Task statement: Please output exactly the part of the records below that opens with the line containing "f with integ" and closes with the line containing "def State.clrClass (s", both lines included, and nothing else.

Given information:
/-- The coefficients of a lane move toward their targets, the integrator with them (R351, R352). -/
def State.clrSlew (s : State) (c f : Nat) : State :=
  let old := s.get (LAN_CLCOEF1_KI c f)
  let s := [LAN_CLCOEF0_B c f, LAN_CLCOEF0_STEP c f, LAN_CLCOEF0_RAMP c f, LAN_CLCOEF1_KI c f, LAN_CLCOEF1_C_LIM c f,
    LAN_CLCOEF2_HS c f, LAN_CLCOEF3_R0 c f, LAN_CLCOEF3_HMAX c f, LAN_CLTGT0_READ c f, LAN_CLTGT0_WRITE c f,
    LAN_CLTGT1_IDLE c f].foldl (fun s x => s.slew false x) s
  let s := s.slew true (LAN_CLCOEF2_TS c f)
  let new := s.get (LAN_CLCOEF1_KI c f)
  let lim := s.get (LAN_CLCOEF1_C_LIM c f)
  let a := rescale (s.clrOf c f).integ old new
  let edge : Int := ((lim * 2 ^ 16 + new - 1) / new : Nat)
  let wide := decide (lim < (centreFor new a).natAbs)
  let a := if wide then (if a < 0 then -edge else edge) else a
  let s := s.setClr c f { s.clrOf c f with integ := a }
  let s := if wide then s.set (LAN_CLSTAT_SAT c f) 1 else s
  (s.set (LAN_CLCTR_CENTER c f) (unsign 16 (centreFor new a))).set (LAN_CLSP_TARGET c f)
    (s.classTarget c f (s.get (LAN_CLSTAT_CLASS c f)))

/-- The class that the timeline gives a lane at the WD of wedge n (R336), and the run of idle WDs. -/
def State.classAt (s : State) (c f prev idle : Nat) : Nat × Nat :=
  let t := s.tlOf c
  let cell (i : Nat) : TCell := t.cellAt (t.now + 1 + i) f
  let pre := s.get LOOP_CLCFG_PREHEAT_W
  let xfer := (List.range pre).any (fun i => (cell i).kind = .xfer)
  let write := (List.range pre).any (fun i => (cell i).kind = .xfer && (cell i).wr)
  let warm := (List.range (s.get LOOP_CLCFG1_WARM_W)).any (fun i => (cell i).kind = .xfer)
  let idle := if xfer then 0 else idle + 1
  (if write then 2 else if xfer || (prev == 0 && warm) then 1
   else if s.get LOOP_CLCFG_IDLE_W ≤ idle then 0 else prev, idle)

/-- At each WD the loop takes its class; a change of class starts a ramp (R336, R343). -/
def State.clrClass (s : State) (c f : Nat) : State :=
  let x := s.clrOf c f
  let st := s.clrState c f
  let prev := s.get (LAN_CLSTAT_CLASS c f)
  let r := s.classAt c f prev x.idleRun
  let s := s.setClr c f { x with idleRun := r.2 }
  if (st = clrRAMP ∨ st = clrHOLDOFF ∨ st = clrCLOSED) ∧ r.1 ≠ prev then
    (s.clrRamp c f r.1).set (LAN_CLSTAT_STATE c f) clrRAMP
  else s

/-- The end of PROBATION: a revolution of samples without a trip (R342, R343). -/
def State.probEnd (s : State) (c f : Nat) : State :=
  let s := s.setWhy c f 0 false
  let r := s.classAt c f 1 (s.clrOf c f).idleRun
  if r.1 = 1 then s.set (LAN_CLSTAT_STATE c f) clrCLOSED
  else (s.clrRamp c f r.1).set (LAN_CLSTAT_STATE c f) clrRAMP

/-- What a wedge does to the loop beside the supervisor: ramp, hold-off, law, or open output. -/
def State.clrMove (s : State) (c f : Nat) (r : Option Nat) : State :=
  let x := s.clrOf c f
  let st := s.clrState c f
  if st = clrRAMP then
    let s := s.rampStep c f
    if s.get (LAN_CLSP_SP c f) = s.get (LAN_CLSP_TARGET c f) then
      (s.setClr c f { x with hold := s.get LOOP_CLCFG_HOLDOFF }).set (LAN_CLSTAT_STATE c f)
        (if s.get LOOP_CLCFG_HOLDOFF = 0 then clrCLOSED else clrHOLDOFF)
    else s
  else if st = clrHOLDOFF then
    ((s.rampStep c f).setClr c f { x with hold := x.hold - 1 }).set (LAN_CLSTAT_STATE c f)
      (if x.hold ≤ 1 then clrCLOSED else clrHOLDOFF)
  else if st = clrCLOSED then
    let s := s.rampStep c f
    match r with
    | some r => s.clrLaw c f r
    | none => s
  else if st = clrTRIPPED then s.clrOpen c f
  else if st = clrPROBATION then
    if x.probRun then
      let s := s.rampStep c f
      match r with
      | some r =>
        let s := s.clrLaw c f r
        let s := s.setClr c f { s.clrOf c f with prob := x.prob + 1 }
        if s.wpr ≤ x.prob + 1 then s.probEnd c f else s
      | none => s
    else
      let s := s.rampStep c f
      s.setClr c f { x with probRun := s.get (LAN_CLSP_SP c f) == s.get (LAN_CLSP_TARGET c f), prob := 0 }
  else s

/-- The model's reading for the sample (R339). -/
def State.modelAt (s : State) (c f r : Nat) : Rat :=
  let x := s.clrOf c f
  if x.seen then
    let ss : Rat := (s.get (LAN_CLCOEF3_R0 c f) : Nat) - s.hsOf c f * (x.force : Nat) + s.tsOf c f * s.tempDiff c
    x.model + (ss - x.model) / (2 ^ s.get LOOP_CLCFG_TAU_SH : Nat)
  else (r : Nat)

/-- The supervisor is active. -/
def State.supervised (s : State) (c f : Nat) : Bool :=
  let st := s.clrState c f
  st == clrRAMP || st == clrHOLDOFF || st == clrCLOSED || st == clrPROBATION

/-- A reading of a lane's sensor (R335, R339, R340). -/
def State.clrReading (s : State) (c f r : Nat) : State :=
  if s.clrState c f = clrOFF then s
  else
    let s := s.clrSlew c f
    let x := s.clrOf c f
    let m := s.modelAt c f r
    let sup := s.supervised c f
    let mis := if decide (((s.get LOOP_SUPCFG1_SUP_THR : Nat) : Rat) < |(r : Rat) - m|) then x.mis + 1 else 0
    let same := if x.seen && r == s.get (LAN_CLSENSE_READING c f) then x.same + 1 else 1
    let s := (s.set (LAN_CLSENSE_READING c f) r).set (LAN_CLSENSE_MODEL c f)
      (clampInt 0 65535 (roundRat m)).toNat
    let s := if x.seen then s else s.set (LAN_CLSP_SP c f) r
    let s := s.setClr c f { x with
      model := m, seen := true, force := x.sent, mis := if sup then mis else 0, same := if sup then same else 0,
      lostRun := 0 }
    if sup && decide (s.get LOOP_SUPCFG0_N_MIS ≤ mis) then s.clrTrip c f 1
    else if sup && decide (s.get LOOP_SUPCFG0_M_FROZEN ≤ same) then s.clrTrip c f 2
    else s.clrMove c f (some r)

Response area:
  let s := s.setClr c f { s.clrOf c f with integ := a }
  let s := if wide then s.set (LAN_CLSTAT_SAT c f) 1 else s
  (s.set (LAN_CLCTR_CENTER c f) (unsign 16 (centreFor new a))).set (LAN_CLSP_TARGET c f)
    (s.classTarget c f (s.get (LAN_CLSTAT_CLASS c f)))

/-- The class that the timeline gives a lane at the WD of wedge n (R336), and the run of idle WDs. -/
def State.classAt (s : State) (c f prev idle : Nat) : Nat × Nat :=
  let t := s.tlOf c
  let cell (i : Nat) : TCell := t.cellAt (t.now + 1 + i) f
  let pre := s.get LOOP_CLCFG_PREHEAT_W
  let xfer := (List.range pre).any (fun i => (cell i).kind = .xfer)
  let write := (List.range pre).any (fun i => (cell i).kind = .xfer && (cell i).wr)
  let warm := (List.range (s.get LOOP_CLCFG1_WARM_W)).any (fun i => (cell i).kind = .xfer)
  let idle := if xfer then 0 else idle + 1
  (if write then 2 else if xfer || (prev == 0 && warm) then 1
   else if s.get LOOP_CLCFG_IDLE_W ≤ idle then 0 else prev, idle)

/-- At each WD the loop takes its class; a change of class starts a ramp (R336, R343). -/
def State.clrClass (s : State) (c f : Nat) : State :=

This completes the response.